The Human Proteome Project (HPP) is an international project organized by the Human Proteome Organisation (HUPO). Its mission is to systematically map the entire human proteome by coordinating the efforts of many research laboratories around the world.1
The project is split into two divisions:
- The Chromosome-Centric Human Proteome Project
- The Biology/Disease Human Proteome Project
The Chromosome-Centric Human Proteome Project (C-HPP) was proposed by Young-Ki Paik1 and colleagues at several HUPO meetings from 2008 to 2011, the year the group officially formed. The essential idea behind the C-HPP is to organize emerging proteomic information by chromosome and gene. A 25-member international consortium will map and annotate the entire protein set coded by each human chromosome. Responsibility for maintaining the information for each of the 24 chromosomes has been assigned to different countries.2 The table below shows which country has claimed which chromosomes.
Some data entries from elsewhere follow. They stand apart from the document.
/-- KEY_DESTROY. -/
def execKeyDestroy (m : TMsg) (s : State) : Host.Outcome State Fault Refusal := onDevice s fun s =>
  actionRow 0x5122 anyValue m s (atOnce (fun t part m =>
    let kidx := ofBytes m.value
    if (SMap.find (t.part part).keys kidx).isNone then (t, stMalformed)
    else (t.modPart part (fun x => { x with keys := SMap.del x.keys kidx }), stOk)))

/-! ## Requests (R201, R317, R319, R321, Table 14-4) -/

/-- The answer and the status of a check that fails: 3 Invalid Request, 4 Remote Access Error, 5 Remote Operational Error, and 2
RNR NAK, which records none. -/
abbrev Refused := Nat × Nat

/-- The packets of a message. -/
def packetsOf (mtu len : Nat) : Nat := Nat.max 1 (ceilDiv len mtu)

/-- An opcode that R317 accepts. -/
def acceptedOp (r : Rdma) : Bool :=
  r.transport == .rc && !r.extra && (r.op == .send || r.op == .write || (r.op == .read && r.place == .only))

/-- Whether a packet goes on with its message: a first or only packet begins one, and the others follow one of their kind (R317). Log entry 164 (PRESUMED). -/
def followsMessage (r : Rdma) (q : Qp) : Bool :=
  match r.place, q.msg with
  | .first, none => true
  | .only, none => true
  | .middle, some m => m.send == (r.op == .send)
  | .last, some m => m.send == (r.op == .send)
  | _, _ => false

/-- The message that a packet belongs to. -/
def messageOf (r : Rdma) (q : Qp) : RdmaMsg := q.msg.getD { send := r.op == .send, rkey := r.rkey, va := r.va, len := r.len }

/-- The payload that the place of a packet admits: whole packets until the last; the packets of a WRITE have the length that its first one names,
and a READ asks with none (R317). -/
def lengthOk (r : Rdma) (q : Qp) : Bool :=
  let mtu := qpMtu q.desc
  let n := r.data.length
  let m := messageOf r q
  let ends : Bool := r.place == .last || r.place == .only
  match r.op with
  | .read => n == 0 && decide (r.len ≤ 2 ^ 31)
  | _ =>
    (if ends then decide (n ≤ mtu) && (r.place == .only || decide (1 ≤ n)) else n == mtu)
      && decide (m.done + n ≤ 2 ^ 31)
      && (r.op == .send || (if ends then m.done + n == m.len else decide (m.done + n < m.len) && decide (m.len ≤ 2 ^ 31)))

/-- The opcode and the lengths of a packet are legal under R317. -/
def legalPacket (r : Rdma) (q : Qp) : Bool := acceptedOp r && followsMessage r q && lengthOk r q

/-- The live key of an rkey, if it belongs to the partition (R320). -/
def Device.keyFor (s : Device) (part rkey : Nat) : Option MKey :=
  if fld rkey 11 5 = part then (SMap.find (s.part part).keys (fld rkey 0 11)).filter (fun k => k.gen == fld rkey 16 16 && decide (rkey < 2 ^ 32))
  else none

/-- The status that refuses the pages of a range, plane by plane of a registered shard (R237); a doorbell page is populated at its first bytes
alone (R281). Log entry 116 (DEDUCED). -/
def Device.pagesFor (s : Device) (part va len : Nat) (k : AccessKind) : Nat :=
  (cutBy 16384 va (len / 16384 + 2) len).foldl (fun st on =>
    if st != stOk then st
    else
      match s.translate part on.1 k with
      | .error e => e
      | .ok t => if t.map.kind = 1 && decide (doorbellBytes < t.off + on.2) then stTranslation else stOk) stOk

/-- The range that the checks look at: all of it as the first packet names it, and then what each packet brings. -/
def checkedRange (r : Rdma) (q : Qp) : Nat × Nat :=
  if q.msg.isNone then (r.va, r.len) else ((messageOf r q).va + (messageOf r q).done, r.data.length)

/-- The checks that a READ and a WRITE share, up to the pages (Table 14-4). -/
def Device.rdmaRefused (s : Device) (part : Nat) (q : Qp) (r : Rdma) (write : Bool) : Option Refused :=
  if !legalPacket r q then some (3, stMalformed)
  else
    match s.keyFor part (messageOf r q).rkey with
    | none => some (4, stAccess)
    | some k =>
      let (va, len) := checkedRange r q
      if !decide (k.va ≤ va ∧ va + len ≤ k.va + k.len) || !(if write then k.write else k.read) then some (4, stAccess)
      else if (s.part part).fence != .none then some (5, stFenced)
      else
        let st := s.pagesFor part va len (if write then .write else .read)
        if st = stOk then none else some (4, st)

/-- The sectors of a message written in turn, up to the first that its memory refuses (R321). -/
def Device.rdmaPut (s : Device) (part va : Nat) (data : List Byte) : Device × Nat :=
  (sectorParts va data.length).foldl (fun (acc : Device × Nat) on =>
    if acc.2 != stOk then acc
    else
      let piece := (data.drop (on.1 - va)).take on.2
      match acc.1.translate part on.1 .write with
      | .error e => (acc.1, e)
      | .ok t =>
        if t.map.kind = 1 then (acc.1.doorbellWrite part t.map.queue t.off on.2 (ofBytes piece), stOk)
        else acc.1.writeSector t.owner t.pool t.off piece t.map.view part) (s, stOk)

/-- The bytes of a range up to the first sector that is poison, and whether there is none. -/
def Device.rdmaGet (s : Device) (part va len : Nat) : Device × List Byte × Bool :=
  (sectorParts va len).foldl (fun (acc : Device × List Byte × Bool) on =>
    if !acc.2.2 then acc
    else
      match acc.1.translate part on.1 .read with
      | .error _ => (acc.1, acc.2.1, false)
      | .ok t =>
        if t.map.kind = 1 then
          let r := acc.1.doorbellRead part t.map.queue t.off on.2
          (r.1, acc.2.1 ++ bytesOf r.2 on.2, true)
        else
          let r := acc.1.readTarget part t on.2 0
          (acc.1.touchRead part t on.2 0, if r.2 then (acc.2.1, false) else (acc.2.1 ++ r.1, true))) (s, [], true)

/-- A request is answered with a NAK: the status is recorded, and every NAK but RNR takes the pair to Error (R321). -/
def Device.nak (s : Device) (part qidx qpn psn : Nat) (q : Qp) (x : Refused) : Device :=
  let t := s.sendFrame .host 1 (.roce qpn x.1 (q.head psn (x.1 == 2)) [])
  if x.1 = 2 then t
  else (t.setQp part qidx { q with state := 2, lstatus := x.2, msg := none }).raisePart part 0x5003 2 [(qidx, 2), (x.2, 1)]

/-- A range that a stack holds back (R171, R174). -/
def Device.vaHeld (s : Device) (part va len : Nat) (write : Bool) : Bool :=
  s.anyHeld && (cutBy 65536 va (len / 65536 + 2) len).any (fun on =>
    match s.translate part on.1 (if write then .write else .read) with
    | .ok t => s.rangeHeld t on.2 write
    | .error _ => false)

/-- A packet at its queue pair: discarded where none takes it, and the PSN rules of Annex A17. A packet seen before is
acknowledged again, a READ answered again; one ahead of its turn is answered with a PSN sequence error, for which the rules name no status. Log entries 113 (PRESUMED), 176 (PRESUMED). -/
def rdmaRow (op : RdmaOp) (r : Rdma) (s : Device) (k : Device → Nat → Nat → Qp → Device) : Host.Outcome Device Fault Refusal :=
  if acceptedOp r && r.op != op then .refused .wordOfAnotherRow
  else if !s.hostUp || s.delivering then .next s
  else
    match s.qpOf r.qpn with
    | none => .next s
    | some (part, qidx) =>
      match s.qp? part qidx with
      | none => .next s
      | some q =>
        let gap := (r.psn + 2 ^ 24 - q.epsn) % 2 ^ 24
        let t := s.serve part 2 r.data.length 0
        if q.state != 1 || s.resetting part || s.sashBusy 0 then .next s
        else if gap = 0 || (acceptedOp r && op == .read && decide (2 ^ 23 ≤ gap)) then .next (k t part qidx q)
        else if 2 ^ 23 ≤ gap then .next (t.sendFrame .host 1 (.roce r.qpn 0 (q.head r.psn) []))
        else .next (t.draw.2.nak part qidx r.qpn q.epsn q (6, t.draw.1 % 256))

/-- The pair after some packets of its turn; a repeated one moves nothing. -/
def Qp.passed (q : Qp) (psn packets : Nat) : Qp := if psn = q.epsn then { q with epsn := (q.epsn + packets) % 2 ^ 24 } else q

/-- The pair after a packet of a message: the message goes on, or is over. -/
def Qp.carry (q : Qp) (r : Rdma) : Qp :=
  let m := messageOf r q
  let more : Bool := r.place == .first || r.place == .middle
  { q.passed r.psn 1 with msg := if more then some { m with done := m.done + r.data.length } else none }

/-- RDMA_WRITE (R321); the last packet of a message is acknowledged once every copy is written. -/
def execRdmaWrite (r : Rdma) (s : State) : Host.Outcome State Fault Refusal := onDevice s fun s =>
  rdmaRow .write r s (fun s part qidx q =>
    match s.rdmaRefused part q r true with
    | some x => s.nak part qidx r.qpn r.psn q x
    | none =>
      let m := messageOf r q
      if s.vaHeld part (m.va + m.done) r.data.length true then s
      else
        let w := s.rdmaPut part (m.va + m.done) r.data
        if w.2 != stOk then w.1.nak part qidx r.qpn r.psn q (5, w.2)
        else
          let p := q.carry r
          let t := w.1.setQp part qidx p
          if p.msg.isSome then t else t.whenWritten (t.newForwards s) (.roce r.qpn (q.head r.psn)))

/-- The READ responses of a queue pair that the port holds. -/
def Device.heldReads (s : Device) (qpn : Nat) : Nat :=
  (s.host.held.filter (fun x => match x.frame with
    | .roce n a _ _ => n == qpn && a == 1
    | _ => false)).length

/-- A READ response leaves at the pair's rate, behind those before it (R322). Log entry 166 (DESIGN CHOICE). -/
def Device.sendRead (s : Device) (part qidx qpn : Nat) (q : Qp) (n : Nat) (h : RoceHead) (data : List Byte) : Device :=
  let start := Nat.max s.now q.free
  let t := s.setQp part qidx { q with free := start + data.length * 1000 / q.rate }
  let e : Emission := .roce qpn 1 h data
  if s.now < start || s.frameWaits e then t.holdFrame start n e
  else (((t.charge 24 part data.length).serve part 2 data.length 0).frameOut n e)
The C-HPP initiative does not alter the way researchers carry out proteomic experiments. Its primary function is to aggregate data sets from new experiments and five key existing resources: Ensembl v69, NeXtProt, Peptide Atlas, GPMdb and the Human Protein Atlas. C-HPP cross references these and measures findings against thresholds for high confidence protein identifications before making final entries into a Master Table. The initiative will also promote deep proteomic research and top-down protein variant analyses. As well, the project will stimulate development of new statistical and bioinformatic techniques to integrate genomic, proteomic and individual protein variation information.2
The team has estimated that approximately 65-70% of “expected” proteins have been identified with relative confidence.2 The notion of “expected” proteins is complicated by the fact that, in some cases, a protein is coded by multiple genes. Conversely, a single gene can code for multiple proteins. Nevertheless, a primary mission of the C-HPP is to concentrate research on finding “missing” or poorly characterized proteins. A substantial question in this regard is whether or not detection techniques require further refinement or whether the biology of the missing proteins thwarts their detection. For example, they may be present in extremely low quantities and still be active, or they may only be expressed at the embryonic stage of human development, or they may be so homologous to other proteins as to be indistinguishable.2
In addition to presenting the entire human proteome gene by gene, the C-HPP will catalogue protein variants generated through alternative splicing and coding SNPs, as well as a comprehensive list of major post-translational modifications.2
The value of this massive 10-year project will be borne out in its ability to uncover new drug targets, biomarkers for diagnosis and a comprehensive “parts” list of the protein isoforms that regulate major and minor cell signalling pathways.
2 Hancock, W., and Paik, Y. (2013) “A First Step Toward Completion of a Genome-Wide Characterization
of the Human Proteome,” Journal of Proteome Research 12 (pp. 1−5).